DATA EXTRACTS:
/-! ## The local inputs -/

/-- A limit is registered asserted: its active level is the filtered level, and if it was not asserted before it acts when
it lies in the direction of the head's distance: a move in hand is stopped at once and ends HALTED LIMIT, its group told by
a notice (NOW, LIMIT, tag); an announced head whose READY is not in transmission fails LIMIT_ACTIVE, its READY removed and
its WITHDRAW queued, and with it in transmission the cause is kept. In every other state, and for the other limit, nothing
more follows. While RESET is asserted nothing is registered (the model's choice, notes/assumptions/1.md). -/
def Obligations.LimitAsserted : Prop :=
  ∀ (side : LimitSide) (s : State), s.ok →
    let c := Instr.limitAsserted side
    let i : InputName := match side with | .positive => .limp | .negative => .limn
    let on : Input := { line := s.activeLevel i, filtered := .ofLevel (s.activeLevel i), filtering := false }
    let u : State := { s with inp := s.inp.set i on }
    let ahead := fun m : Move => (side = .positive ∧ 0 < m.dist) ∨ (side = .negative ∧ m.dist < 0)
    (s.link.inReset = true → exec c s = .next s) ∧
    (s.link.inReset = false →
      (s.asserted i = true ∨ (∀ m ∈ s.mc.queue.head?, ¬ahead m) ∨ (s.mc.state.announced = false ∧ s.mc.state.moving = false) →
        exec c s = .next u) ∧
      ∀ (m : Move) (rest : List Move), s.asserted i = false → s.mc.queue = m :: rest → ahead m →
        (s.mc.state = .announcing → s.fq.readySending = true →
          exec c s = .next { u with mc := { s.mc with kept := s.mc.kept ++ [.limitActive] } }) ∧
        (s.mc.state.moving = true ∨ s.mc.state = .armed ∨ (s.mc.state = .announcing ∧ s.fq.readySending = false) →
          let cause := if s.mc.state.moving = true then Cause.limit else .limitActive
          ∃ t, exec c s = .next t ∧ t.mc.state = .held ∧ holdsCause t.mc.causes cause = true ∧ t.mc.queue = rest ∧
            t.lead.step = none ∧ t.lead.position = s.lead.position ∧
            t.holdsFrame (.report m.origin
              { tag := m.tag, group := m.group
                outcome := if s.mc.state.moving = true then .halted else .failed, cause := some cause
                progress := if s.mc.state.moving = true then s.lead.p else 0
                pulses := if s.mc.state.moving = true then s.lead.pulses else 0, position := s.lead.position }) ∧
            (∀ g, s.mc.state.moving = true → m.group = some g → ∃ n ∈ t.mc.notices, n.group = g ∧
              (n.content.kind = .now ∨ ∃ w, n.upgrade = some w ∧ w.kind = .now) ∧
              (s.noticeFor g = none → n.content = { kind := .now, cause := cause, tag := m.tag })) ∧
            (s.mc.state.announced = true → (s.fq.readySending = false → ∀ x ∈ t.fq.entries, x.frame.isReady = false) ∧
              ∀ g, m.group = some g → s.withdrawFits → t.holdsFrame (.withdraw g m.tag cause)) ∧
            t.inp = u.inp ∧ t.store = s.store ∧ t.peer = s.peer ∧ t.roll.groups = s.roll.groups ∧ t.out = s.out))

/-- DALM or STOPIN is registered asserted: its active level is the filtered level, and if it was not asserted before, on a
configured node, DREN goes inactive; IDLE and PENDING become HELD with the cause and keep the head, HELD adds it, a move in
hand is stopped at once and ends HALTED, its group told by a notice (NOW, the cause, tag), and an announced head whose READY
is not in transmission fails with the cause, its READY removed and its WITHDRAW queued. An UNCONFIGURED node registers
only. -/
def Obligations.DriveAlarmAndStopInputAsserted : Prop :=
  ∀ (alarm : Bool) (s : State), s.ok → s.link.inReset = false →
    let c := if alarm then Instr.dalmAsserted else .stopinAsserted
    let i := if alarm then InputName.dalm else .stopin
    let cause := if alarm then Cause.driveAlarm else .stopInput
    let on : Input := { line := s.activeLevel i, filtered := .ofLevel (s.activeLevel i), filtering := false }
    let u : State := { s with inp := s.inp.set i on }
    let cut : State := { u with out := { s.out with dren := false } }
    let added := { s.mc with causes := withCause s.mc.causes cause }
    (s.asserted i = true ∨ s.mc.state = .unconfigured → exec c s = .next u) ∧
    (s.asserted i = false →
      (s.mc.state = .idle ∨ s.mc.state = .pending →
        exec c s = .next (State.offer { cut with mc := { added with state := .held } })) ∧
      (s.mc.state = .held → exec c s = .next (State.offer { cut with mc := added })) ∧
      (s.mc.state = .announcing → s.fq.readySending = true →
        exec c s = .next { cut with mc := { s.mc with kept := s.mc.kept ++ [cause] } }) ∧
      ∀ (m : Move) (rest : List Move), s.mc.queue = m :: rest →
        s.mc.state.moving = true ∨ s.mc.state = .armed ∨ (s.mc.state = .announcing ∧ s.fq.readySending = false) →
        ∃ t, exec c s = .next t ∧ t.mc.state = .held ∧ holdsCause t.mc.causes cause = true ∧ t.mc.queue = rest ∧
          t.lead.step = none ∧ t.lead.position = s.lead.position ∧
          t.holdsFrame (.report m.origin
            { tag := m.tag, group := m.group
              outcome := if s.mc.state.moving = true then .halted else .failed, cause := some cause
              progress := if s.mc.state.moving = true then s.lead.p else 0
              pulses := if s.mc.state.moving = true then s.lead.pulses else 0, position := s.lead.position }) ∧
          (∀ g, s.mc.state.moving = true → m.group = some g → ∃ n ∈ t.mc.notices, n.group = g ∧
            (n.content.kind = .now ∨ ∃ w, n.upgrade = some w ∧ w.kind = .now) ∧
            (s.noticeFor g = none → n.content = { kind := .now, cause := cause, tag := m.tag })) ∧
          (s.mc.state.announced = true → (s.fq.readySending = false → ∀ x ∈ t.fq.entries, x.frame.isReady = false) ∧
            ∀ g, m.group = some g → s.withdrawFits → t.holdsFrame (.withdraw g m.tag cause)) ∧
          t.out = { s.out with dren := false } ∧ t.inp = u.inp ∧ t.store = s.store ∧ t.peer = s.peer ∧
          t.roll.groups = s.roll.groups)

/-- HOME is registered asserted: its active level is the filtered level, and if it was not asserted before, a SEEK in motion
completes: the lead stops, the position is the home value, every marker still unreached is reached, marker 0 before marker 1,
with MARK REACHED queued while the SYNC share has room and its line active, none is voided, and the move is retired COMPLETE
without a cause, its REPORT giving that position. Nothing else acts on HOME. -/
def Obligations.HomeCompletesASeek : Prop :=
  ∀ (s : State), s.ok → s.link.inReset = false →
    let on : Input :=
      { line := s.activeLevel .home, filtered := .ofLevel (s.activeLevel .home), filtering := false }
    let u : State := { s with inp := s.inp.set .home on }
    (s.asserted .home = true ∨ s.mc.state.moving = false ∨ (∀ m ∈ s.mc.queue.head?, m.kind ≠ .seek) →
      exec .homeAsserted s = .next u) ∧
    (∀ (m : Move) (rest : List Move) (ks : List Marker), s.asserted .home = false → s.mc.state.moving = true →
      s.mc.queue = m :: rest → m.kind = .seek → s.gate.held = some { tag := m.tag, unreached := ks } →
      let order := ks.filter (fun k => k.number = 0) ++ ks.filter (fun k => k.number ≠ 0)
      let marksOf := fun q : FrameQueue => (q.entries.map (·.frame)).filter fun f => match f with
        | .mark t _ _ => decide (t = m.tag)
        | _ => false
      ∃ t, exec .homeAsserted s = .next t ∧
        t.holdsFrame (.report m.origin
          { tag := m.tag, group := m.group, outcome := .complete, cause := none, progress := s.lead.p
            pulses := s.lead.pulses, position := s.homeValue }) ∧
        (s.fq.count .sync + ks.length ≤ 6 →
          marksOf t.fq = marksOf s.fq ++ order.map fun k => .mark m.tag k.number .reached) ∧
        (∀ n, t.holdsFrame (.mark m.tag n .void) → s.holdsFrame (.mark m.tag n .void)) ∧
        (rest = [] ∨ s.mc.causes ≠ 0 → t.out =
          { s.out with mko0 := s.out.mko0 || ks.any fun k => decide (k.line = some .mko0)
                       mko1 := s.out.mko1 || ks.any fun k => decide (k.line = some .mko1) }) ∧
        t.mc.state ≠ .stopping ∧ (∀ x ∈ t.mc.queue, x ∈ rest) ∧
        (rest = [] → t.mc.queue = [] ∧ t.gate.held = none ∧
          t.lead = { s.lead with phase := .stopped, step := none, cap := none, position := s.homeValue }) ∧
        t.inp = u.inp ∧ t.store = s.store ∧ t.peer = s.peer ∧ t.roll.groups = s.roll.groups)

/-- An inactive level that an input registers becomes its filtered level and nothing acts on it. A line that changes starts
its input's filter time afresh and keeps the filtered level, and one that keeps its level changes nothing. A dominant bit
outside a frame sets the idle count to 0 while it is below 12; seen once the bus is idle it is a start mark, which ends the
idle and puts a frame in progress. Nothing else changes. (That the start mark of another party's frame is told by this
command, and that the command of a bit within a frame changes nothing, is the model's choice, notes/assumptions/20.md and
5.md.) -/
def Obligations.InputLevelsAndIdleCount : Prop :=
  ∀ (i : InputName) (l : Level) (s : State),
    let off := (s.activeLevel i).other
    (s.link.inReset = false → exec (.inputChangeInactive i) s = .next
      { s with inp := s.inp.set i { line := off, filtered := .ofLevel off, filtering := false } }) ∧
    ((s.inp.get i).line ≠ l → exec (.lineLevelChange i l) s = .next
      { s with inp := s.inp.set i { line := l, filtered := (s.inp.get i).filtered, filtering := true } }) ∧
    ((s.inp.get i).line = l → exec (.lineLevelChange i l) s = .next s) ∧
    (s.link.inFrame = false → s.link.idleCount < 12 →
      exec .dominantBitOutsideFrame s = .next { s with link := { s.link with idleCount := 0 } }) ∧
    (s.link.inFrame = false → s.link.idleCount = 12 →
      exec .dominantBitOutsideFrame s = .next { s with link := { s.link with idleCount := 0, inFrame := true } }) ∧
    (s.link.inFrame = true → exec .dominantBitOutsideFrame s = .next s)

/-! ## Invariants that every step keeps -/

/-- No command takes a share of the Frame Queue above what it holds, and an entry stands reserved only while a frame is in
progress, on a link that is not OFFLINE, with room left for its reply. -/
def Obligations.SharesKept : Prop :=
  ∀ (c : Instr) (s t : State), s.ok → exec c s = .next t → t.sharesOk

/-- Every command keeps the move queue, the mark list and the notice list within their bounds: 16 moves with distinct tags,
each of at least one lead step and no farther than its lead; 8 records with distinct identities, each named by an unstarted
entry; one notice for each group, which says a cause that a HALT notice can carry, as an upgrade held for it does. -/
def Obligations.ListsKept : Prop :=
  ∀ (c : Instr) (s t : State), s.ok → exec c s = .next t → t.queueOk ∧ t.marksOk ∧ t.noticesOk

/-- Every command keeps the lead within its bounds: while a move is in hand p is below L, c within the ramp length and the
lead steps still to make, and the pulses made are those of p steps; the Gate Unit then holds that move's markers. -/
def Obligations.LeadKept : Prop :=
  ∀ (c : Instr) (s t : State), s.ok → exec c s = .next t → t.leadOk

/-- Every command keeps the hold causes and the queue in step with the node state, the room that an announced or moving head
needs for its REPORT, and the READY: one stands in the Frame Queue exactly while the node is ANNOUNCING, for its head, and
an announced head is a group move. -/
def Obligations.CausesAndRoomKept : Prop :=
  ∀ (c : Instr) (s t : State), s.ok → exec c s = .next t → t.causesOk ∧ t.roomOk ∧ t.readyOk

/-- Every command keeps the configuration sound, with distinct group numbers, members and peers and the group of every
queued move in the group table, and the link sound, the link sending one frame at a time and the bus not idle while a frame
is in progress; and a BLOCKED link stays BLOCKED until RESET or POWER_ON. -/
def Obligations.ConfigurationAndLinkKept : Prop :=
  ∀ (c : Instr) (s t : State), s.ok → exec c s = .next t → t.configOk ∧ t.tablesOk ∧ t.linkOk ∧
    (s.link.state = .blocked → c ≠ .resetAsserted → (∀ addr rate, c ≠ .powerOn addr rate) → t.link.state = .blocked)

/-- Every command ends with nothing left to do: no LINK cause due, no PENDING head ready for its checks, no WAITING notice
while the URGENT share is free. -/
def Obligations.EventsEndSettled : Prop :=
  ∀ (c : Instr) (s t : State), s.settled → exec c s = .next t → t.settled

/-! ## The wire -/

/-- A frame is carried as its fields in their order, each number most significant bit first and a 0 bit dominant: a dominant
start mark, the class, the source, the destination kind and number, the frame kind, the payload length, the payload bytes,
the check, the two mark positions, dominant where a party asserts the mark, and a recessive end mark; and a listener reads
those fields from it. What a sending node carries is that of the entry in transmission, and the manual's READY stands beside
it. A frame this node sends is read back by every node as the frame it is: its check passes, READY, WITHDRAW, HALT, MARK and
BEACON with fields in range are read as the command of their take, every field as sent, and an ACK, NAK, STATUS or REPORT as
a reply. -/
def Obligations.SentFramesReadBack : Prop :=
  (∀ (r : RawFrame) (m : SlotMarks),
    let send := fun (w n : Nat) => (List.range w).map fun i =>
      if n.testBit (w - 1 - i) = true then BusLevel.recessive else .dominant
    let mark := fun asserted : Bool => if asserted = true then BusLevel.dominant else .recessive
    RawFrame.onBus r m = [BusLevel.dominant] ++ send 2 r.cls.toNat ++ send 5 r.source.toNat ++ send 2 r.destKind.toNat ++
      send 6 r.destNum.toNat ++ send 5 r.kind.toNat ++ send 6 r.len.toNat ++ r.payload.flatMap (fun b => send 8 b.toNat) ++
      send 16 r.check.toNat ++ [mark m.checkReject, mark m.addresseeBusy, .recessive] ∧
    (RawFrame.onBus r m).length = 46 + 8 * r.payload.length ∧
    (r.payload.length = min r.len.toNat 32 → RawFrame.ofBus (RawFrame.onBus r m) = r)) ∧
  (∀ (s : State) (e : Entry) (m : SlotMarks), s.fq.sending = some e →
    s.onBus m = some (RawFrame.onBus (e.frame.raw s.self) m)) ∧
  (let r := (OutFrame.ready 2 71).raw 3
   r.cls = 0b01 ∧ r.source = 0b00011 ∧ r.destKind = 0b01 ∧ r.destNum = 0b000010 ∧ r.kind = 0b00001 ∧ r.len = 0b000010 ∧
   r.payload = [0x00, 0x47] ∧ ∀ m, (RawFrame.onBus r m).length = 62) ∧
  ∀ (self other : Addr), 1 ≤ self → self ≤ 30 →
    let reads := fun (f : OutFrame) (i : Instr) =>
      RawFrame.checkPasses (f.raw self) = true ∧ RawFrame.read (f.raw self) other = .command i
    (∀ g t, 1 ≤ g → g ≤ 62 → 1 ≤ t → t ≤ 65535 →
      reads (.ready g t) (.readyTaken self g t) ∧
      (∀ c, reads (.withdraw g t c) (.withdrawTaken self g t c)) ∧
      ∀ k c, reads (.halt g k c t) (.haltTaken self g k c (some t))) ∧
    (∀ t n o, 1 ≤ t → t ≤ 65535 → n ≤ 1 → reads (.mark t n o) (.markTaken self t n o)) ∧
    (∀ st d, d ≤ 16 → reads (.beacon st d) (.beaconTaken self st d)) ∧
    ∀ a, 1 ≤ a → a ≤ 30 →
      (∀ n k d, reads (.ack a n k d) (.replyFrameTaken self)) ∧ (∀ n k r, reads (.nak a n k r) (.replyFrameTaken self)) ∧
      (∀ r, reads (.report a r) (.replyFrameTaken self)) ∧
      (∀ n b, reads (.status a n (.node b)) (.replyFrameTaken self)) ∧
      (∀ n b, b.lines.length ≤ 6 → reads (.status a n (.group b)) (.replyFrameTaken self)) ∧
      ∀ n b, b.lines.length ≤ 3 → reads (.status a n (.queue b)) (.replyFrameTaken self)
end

EXERCISE:
Copy the lines above exactly, beginning at the line that has "let mark := fun" and stopping after the line that has "(let r := (OutFrame.ready 2 71).raw 3", and omit the rest.

RESULT OF THIS TASK:
    let mark := fun asserted : Bool => if asserted = true then BusLevel.dominant else .recessive
    RawFrame.onBus r m = [BusLevel.dominant] ++ send 2 r.cls.toNat ++ send 5 r.source.toNat ++ send 2 r.destKind.toNat ++
      send 6 r.destNum.toNat ++ send 5 r.kind.toNat ++ send 6 r.len.toNat ++ r.payload.flatMap (fun b => send 8 b.toNat) ++
      send 16 r.check.toNat ++ [mark m.checkReject, mark m.addresseeBusy, .recessive] ∧
    (RawFrame.onBus r m).length = 46 + 8 * r.payload.length ∧
    (r.payload.length = min r.len.toNat 32 → RawFrame.ofBus (RawFrame.onBus r m) = r)) ∧
  (∀ (s : State) (e : Entry) (m : SlotMarks), s.fq.sending = some e →
    s.onBus m = some (RawFrame.onBus (e.frame.raw s.self) m)) ∧
  (let r := (OutFrame.ready 2 71).raw 3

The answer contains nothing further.